Viene un alumno y me cuenta una historia
conmovedora de por qué tuvo que cortarse la barba. Escucho, además,
anécdotas bizarras (cuando no gorilas) en la sala de profesores. Descubro
azorado nuevos trastornos obsesivos compulsivos en familiares y amigos como
para hacer dulce de leche. Sin embargo, no puedo reproducirlas por escrito, es
decir, me es imposible robar historias comunes y mejorarlas en un pequeño
relato. El motivo: todos sus protagonistas también son mis contactos en las
redes sociales. Falta de imaginación, dirán. Puede ser. ¿Pero no ha sido
siempre así en la literatura? Un hecho cercano y real se nos aparece de
repente, entonces, nuestra cabecita soñadora se dispara a regiones narratorias
insospechadas. «No te juntes con esta chusma», diría doña Florinda. Sí, mami,
le respondería yo; pero cómo hacer para contar un episodio ajeno, donde los
personajes principales quedan mal parados o al descubierto, sin que se ofendan
y me borren de sus vidas virtuales.
En un
pasado remoto, o sea, hace una década, nos dábamos panzadas internéticas con parodias
de las cenas navideñas, podíamos reírnos de un vecino y su fetiche por mantener
brillante el auto como una muñeca de porcelana, o purgábamos a través de un
cuento el maltrato de nuestros malhumorados jefes. La era semianalógica (o
seudovirtual, según como se mire) permitía, no solo enmascararse en un nickname, sino que muy pocos tenían
acceso a los foros, blogs y páginas del momento. Cobarde, embustero, traidor.
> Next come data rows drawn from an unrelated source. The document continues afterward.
theorem State.resetHeld_of_rstN {s : State} (hr : s.rstN = true) : s.resetHeld := by
  intro hlow
  rw [hr] at hlow
  contradiction

/-! ## Reset -/

/-- The reset state meets the invariant with any events on their way; while rst_n = 0 the port has to be quiet (R141). -/
theorem State.inv_reset {level : Bool} {port : PortResponse} (events : List Event) (h : level = false → port = .quiet) :
    ({ State.reset with rstN := level, inputs := events, port := port } : State).Inv where
  buf := ⟨rfl, rfl⟩
  snap := rfl
  busy := State.busyOk_of_idle rfl
  err := by simp [State.errOk, State.reset, producible]
  matchFlag := fun _ => rfl
  held := fun hlow => by
    obtain rfl := h hlow
    rfl

/-! ## The fields outside the invariant -/

/-- What is on its way to the port is no part of the invariant. -/
theorem State.Inv.setInputs {s : State} (h : s.Inv) (events : List Event) : ({ s with inputs := events } : State).Inv where
  buf := h.buf
  snap := h.snap
  busy := h.busy
  err := h.err
  matchFlag := h.matchFlag
  held := fun hlow => congrArg (fun u : State => { u with inputs := events }) (h.held hlow)

section
variable {s : State} (h : s.Inv) (hr : s.rstN = true)
include h hr

/-- With rst_n at 1 the invariant says nothing of IRQ_EN, WIGN and the port. -/
theorem State.Inv.setUnchecked (irqEn wign : Bool) (port : PortResponse) :
    ({ s with irqEn := irqEn, wign := wign, port := port } : State).Inv where
  buf := h.buf
  snap := h.snap
  busy := h.busy
  err := h.err
  matchFlag := h.matchFlag
  held := State.resetHeld_of_rstN hr

/-! ## Host writes -/

/-- A write to EVT sets no flag: a DONE that was 0 stays 0 (R22). -/
theorem State.Inv.writeEvt (v : Word) : (s.writeEvt v).Inv where
  buf := h.buf
  snap := h.snap
  busy := fun hb => by
    obtain ⟨herr, hmatched, hcode, hdone⟩ := h.busy hb
    exact ⟨herr, hmatched, hcode, by rw [State.writeEvt_done, hdone, clearedBy, Bool.false_and]⟩
  err := h.err
  matchFlag := h.matchFlag
  held := State.resetHeld_of_rstN hr

/-- The inputs of a command may change while none executes: no snapshot is held then (R13). -/
theorem State.Inv.setLiveInputs (hb : s.busy = false) (regs : OperandRegs) (key : Vector Word 8) {buf : Memory}
    (hw : buf.wf = true) (hrange : buf.inRange = true) :
    ({ s with regs := regs, key := key, buf := buf } : State).Inv where
  buf := ⟨hw, hrange⟩
  snap := (State.snapOk_iff_of_idle (by exact hb)).mpr ((State.snapOk_iff_of_idle hb).mp h.snap)
  busy := State.busyOk_of_idle hb
  err := h.err
  matchFlag := h.matchFlag
  held := State.resetHeld_of_rstN hr

/-- The start actions clear what BUSY = 1 asks to be 0, and take the snapshot (R65). -/
theorem State.Inv.startCommand (w : Word) : (s.startCommand w).Inv where
  buf := h.buf
  snap := rfl
  busy := fun _ => ⟨rfl, rfl, rfl, rfl⟩
  err := by simp [State.errOk, producible]
  matchFlag := fun _ => rfl
  held := State.resetHeld_of_rstN hr

theorem State.Inv.hostWrite (r : Reg) (v : Word) : (s.hostWrite r v).Inv := by
  obtain ⟨hw, hrange⟩ := h.buf
  have hword (i : Fin 128) : 4 * i.val + (lanes v).length ≤ Config.bufSize := by
    rw [length_lanes, Config.bufSize]
    omega
  rcases State.hostWrite_cases r v s with ⟨_, _, he⟩ | ⟨_, _, he⟩ | ⟨_, _, he⟩ | ⟨_, he⟩ | ⟨_, _, he⟩ |
    ⟨i, _, hb, he⟩ | ⟨i, _, hb, he⟩ | ⟨hb, he⟩ | he <;> rw [he]
  · exact h.setUnchecked hr s.irqEn true s.port
  · exact State.inv_reset s.inputs fun hlow => absurd (hr.symm.trans hlow) nofun
  · exact h.setUnchecked hr (v.getLsbD 0) s.wign s.port
  · exact h.writeEvt hr v
  · exact h.startCommand hr v
  · exact h.setLiveInputs hr hb s.regs _ hw hrange
  · exact h.setLiveInputs hr hb s.regs s.key (Memory.wf_write _ _ hw) (Memory.inRange_write hrange (hword i))
  · exact h.setLiveInputs hr hb _ s.key hw hrange
  · exact h

/-! ## The completions -/

theorem State.Inv.raiseError (hb : s.busy = true) {e : ErrorCode} (he : e ≠ .keyDerivationError) :
    (s.raiseError e).Inv where
  buf := h.buf
  snap := rfl
  busy := State.busyOk_of_idle rfl
  err := ⟨iff_of_true rfl e.code_ne_zero, producible_code he⟩
  matchFlag := fun hmatched => by
    obtain ⟨_, hclear, _⟩ := h.busy hb
    rw [State.raiseError_matched, hclear] at hmatched
    contradiction
  held := State.resetHeld_of_rstN hr

theorem State.Inv.commit (hb : s.busy = true) {c : Commit}
    (hc : ∀ off bs, c.mem = some (off, bs) → off + bs.length ≤ Config.bufSize) : (s.commit c).Inv where
  buf := Commit.applyMem_ok h.buf.1 h.buf.2 hc
  snap := rfl
  busy := State.busyOk_of_idle rfl
  err := h.err
  matchFlag := fun _ => (h.busy hb).1
  held := State.resetHeld_of_rstN hr

end

/-! ## The events -/

theorem engineStep_inv {s t : State} (h : s.Inv) (hstep : engineStep s = .next t) : t.Inv := by
  rcases engineStep_ends s with ⟨_, hidle⟩ | ⟨hruns, hends⟩
  · obtain rfl : s = t := Host.Outcome.next.inj (hidle.symm.trans hstep)
    exact h
  · obtain ⟨hr, hb⟩ := Bool.and_eq_true_iff.mp hruns
    rcases hends with ⟨e, hne, he⟩ | ⟨c, hfits, hc⟩
    · obtain rfl : s.raiseError e = t := Host.Outcome.next.inj (he.symm.trans hstep)
      exact h.raiseError hr hb hne
    · obtain rfl : s.commit c = t := Host.Outcome.next.inj (hc.symm.trans hstep)
      exact h.commit hr hb hfits

theorem takeAccess_inv {a : BusAccess} {s t : State} (h : s.Inv) (hstep : s.takeAccess a = .next t) : t.Inv := by
  obtain ⟨_, hr, ⟨_, rfl⟩ | ⟨v, _, rfl⟩⟩ := State.takeAccess_next hstep
  · exact h.setUnchecked hr s.irqEn s.wign _
  · exact (h.hostWrite hr _ v).setUnchecked ((State.hostWrite_rstN _ v s).trans hr) _ _ _

theorem State.Inv.drivePin {s : State} (h : s.Inv) (level : Bool) : (s.drivePin level).Inv := by
  rcases s.drivePin_cases level with ⟨_, _, he⟩ | ⟨_, he⟩ <;> rw [he]
  · exact h
  · exact State.inv_reset s.inputs fun _ => rfl

theorem step_inv {s t : State} (h : s.Inv) (hstep : step s = .next t) : t.Inv := by
  rcases step_cases hstep with ⟨u, hu, hengine⟩ | ⟨a, rest, _, haccess⟩ | ⟨level, rest, _, rfl⟩
  · rcases hu with ⟨_, rfl⟩ | ⟨rest, _, rfl⟩
    · exact engineStep_inv h hengine
    · exact engineStep_inv (h.setInputs rest) hengine
  · exact takeAccess_inv (h.setInputs rest) haccess
  · exact (h.setInputs rest).drivePin level

theorem Reachable.inv {s : State} (h : Reachable s) : s.Inv := by
  induction h with
  | reset events => exact State.inv_reset (level := true) events nofun
  | step _ hstep ih => exact step_inv ih hstep

/-! ## The report of a faulty code -/

theorem engineStep_ne_fault (s : State) (f : Fault) : engineStep s ≠ .fault f := by
  rcases engineStep_ends s with ⟨_, he⟩ | ⟨_, ⟨_, _, he⟩ | ⟨_, _, he⟩⟩ <;> rw [he] <;> nofun

/-- A code is reported as faulty only where HUBC never produces it (R127). -/
theorem State.not_producible_of_takeAccess {a : BusAccess} {s : State} {c : BitVec 8}
    (h : s.takeAccess a = .fault (.faultyErrorCode c)) : producible s.errcode = false := by
  unfold State.takeAccess at h
  split at h
  · split at h
    · rcases State.busCycle_cases a s with ⟨_, he⟩ | ⟨_, _, _, he⟩ | ⟨_, _, _, _, he⟩ <;> simp only [he] at h
      · simp at h
      all_goals
        split at h
        next hread => simpa using (Bool.and_eq_true_iff.mp hread).2
        next => contradiction
    · contradiction
  · contradiction

theorem not_producible_of_step {s : State} {c : BitVec 8} (h : step s = .fault (.faultyErrorCode c)) :
    producible s.errcode = false := by
  unfold step at h
  split at h
  · exact absurd h (engineStep_ne_fault _ _)
  · exact absurd h (engineStep_ne_fault _ _)
  next a rest _ => exact State.not_producible_of_takeAccess (s := { s with inputs := rest }) h
  · contradiction

end Sys2Proof.Machine
end

section
/-! The statements about the machine's invariant and the states that runs reach (R13, R65, R127, R139, R141). -/

namespace Sys2Proof.Machine

/-- Settles O26: a step is an engine's turn, a host access or a level of rst_n, and each of them keeps the invariant. -/
theorem everyStepKeepsTheMachineInvariant : Obligations.EveryStepKeepsTheMachineInvariant :=
  fun _ _ => step_inv

/-- Settles O27: every part of the invariant is read off the reset values. -/
theorem resetStateMeetsTheMachineInvariant : Obligations.ResetStateMeetsTheMachineInvariant :=
  fun events => State.inv_reset (level := true) events nofun

/-- Settles O28: by the invariant the code in ERRCODE is one that HUBC produces. -/
theorem noRunReportsAReservedErrorCode : Obligations.NoRunReportsAReservedErrorCode := by
  intro s c hreach hfault
  obtain ⟨_, hproducible⟩ := hreach.inv.err
  rw [not_producible_of_step hfault] at hproducible
  contradiction

end Sys2Proof.Machine
end

section
/-! Rules of command words and of the register window, from the other side: the word of a command as its OPCODE, and the offset
of a register (R15, R59, R60). -/

namespace Sys2Proof

open Sys2Proof.Machine (opcodeMap reservedOffset wf_reserved_iff regAt_key regAt_bufWord regAt_of_reservedOffset)

/-! ## Command words -/

/-- The word of each command is legal and names it: the facts of the commands, gathered. -/
theorem commandWord (i : Instr) : Laws.CommandWord.Statement i := by
  cases i
  · exact Laws.CommandWord.nop
  · exact Laws.CommandWord.cmac
  · exact Laws.CommandWord.tag
  · exact Laws.CommandWord.verify
  · exact Laws.CommandWord.ctr
  · exact Laws.CommandWord.kdf
  · exact Laws.CommandWord.kdfNum
  · exact Laws.CommandWord.ksStage1
  · exact Laws.CommandWord.ksStage2
  · exact Laws.CommandWord.ksDerive
  · exact Laws.CommandWord.parse
  · exact Laws.CommandWord.build
  · exact Laws.CommandWord.encrypt
  · exact Laws.CommandWord.decryptKnown
  · exact Laws.CommandWord.decrypt
  · exact Laws.CommandWord.findTc
  · exact Laws.CommandWord.time2tc

theorem decode_encode (i : Instr) : decode (encode i) = .ok i := by
  obtain ⟨_, hrsvd, hopcode⟩ := commandWord i
  exact (decode_eq_ok_iff _ i).mpr ⟨hrsvd, hopcode⟩

/-- A command word is its OPCODE below zeros (R59). -/
theorem toNat_encode (i : Instr) : (encode i).toNat = (opcodeOf i).toNat := by
  rw [encode, BitVec.toNat_append]
  simp

/-- The two directions of the opcode map, from the number and from the command, agree (R60). -/
theorem toNat_opcodeOf_of_mem : ∀ p ∈ opcodeMap, (opcodeOf p.2).toNat = p.1 := by decide

theorem encode_of_decode {w : Word} {i : Instr} (h : decode w = .ok i) : encode i = w := by
  obtain ⟨hrsvd, hopcode⟩ := (decode_eq_ok_iff w i).mp h
  have hnumber : (opcodeOf i).toNat = (opcodeField w).toNat :=
    toNat_opcodeOf_of_mem _ (mem_opcodeMap_of_instrOfOpcode hopcode)
  have hhigh : w.toNat / 256 = 0 := (rsvdField_eq_zero_iff w).mp hrsvd
  apply BitVec.eq_of_toNat_eq
  rw [toNat_encode, hnumber, toNat_opcodeField]
  omega

/-! ## The offsets of registers -/

/-- A register of R15 stands at an offset of the window that is a multiple of 4. -/
theorem Reg.offset_in_window {r : Reg} (h : r.wf = true) : r.offset < 4096 ∧ r.offset % 4 = 0 := by
  cases r with
  | key i | bufWord i =>
    simp only [Reg.offset]
    omega
  | reserved off =>
    obtain ⟨hal, hres⟩ := (wf_reserved_iff off).mp h
    unfold reservedOffset at hres
    simp only [Reg.offset]
    omega
  | _ => decide

theorem regAt_offset {r : Reg} (h : r.wf = true) : regAt r.offset = r := by
  cases r with
  | key i => exact regAt_key i.isLt
  | bufWord i => exact regAt_bufWord i.isLt
  | reserved off => exact regAt_of_reservedOffset ((wf_reserved_iff off).mp h).2
  | _ => rfl

end Sys2Proof
end

section
/-! The statements about encodings and about the engine's turn (R15, R60, R61). -/

namespace Sys2Proof.Machine

/-- Settles O2: RSVD and OPCODE make up the whole word, and the two directions of the opcode map agree. -/
theorem decodeAndEncodeAgree : Obligations.DecodeAndEncodeAgree :=
  ⟨fun i _ => decode_encode i, fun _ _ => encode_of_decode⟩

/-- Settles O4: the parts of the window, ID to RES_LEN, the KEY words, the BUF words and the reserved offsets, in turn. -/
theorem registerMapAndOffsetsAgree : Obligations.RegisterMapAndOffsetsAgree :=
  ⟨fun _ => regAt_correct, fun _ h => ⟨regAt_offset h, Reg.offset_in_window h⟩⟩

/-- Settles O3: each word is looked up in the opcode map. -/
theorem wordsOfTheSpecDecode : Obligations.WordsOfTheSpecDecode := by
  refine ⟨?_, ?_, ?_, ?_, ?_, ?_, ?_, ?_, ?_, ?_⟩ <;> rfl

end Sys2Proof.Machine
end

section
/-! Rules of a single step: the engine's turn, accesses that the port takes or does not take, and levels of rst_n (R50, R138,
R141). -/

namespace Sys2Proof.Machine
Todo eso y más, lo acepto. Si de eso se trata escribir, ciberamigos. Al menos
en estos tiempos de mucho correr y poco reflexionar. ¿O acaso el gran Flaubert
no tuvo que pasar las de Caín -y afrontar juicios por obscenidad- al reflejar
los vicios de una sociedad burguesa en decadencia? Como también es famoso el
revuelo que levantaron las primeras novelas de Manuel Puig en su General Villegas,
ya que a pesar de haber cambiado nombres y situaciones, todos los del pueblo se
reconocieron; boquitas más, traiciones menos.
La
literatura y sus consecuencias, entonces. Para dejar una huella en la tierra
del papel hay que lastimar, abrir un tajo exhibicionista y pasar sin piedad
como el arado. Pienso en la mortífera Carta
al padre, ese alegato tan preciso como cruento al que Kafka nunca se
atrevió a enviar (y mucho menos a publicar). No obstante, los escritores del
pasado no tuvieron que soportar la mensajería instantánea como tomatazos
acusadores. Es cierto que Puig no pudo regresar jamás al lugar que lo vio
nacer, pero en nada se compara con el dolor que provoca hoy que el amigo de un
conocido te «elimine» de sus contactos porque lo deschavaste en un posteo
gracioso. Así y todo, las leyes de urbanidad del Facebook nos alejan de la
máxima compositiva de Horacio Quiroga: «No pienses en tus amigos al escribir,
ni en la impresión que hará tu historia…». Por tanto, ¿escritura o vida social
en Internet? Quizá, deformar las anécdotas hasta no reconocerlas sea la salida
más elegante y civilizada. La captura de un insensato «Me gusta» de compromiso
lo vale todo: contar únicamente nuestras aventuras insípidas con tono
legendario, hacer explícita nuestra torpeza e inseguridad, ofrecer la intimidad
hasta perder el misterio. Hay que decirlo, las distintas subjetividades están
crispadas. Solo admiten el protagonismo ominoso, pero si está narrado en
primera persona, sin testigos caranchos ni omniscientes sabelotodo. Hemos pasado
de la hiperinformación de los noventa a la demasiada conexión de comienzos del
tercer milenio, y ya Rita Hayworth fue traicionada de la mejor manera.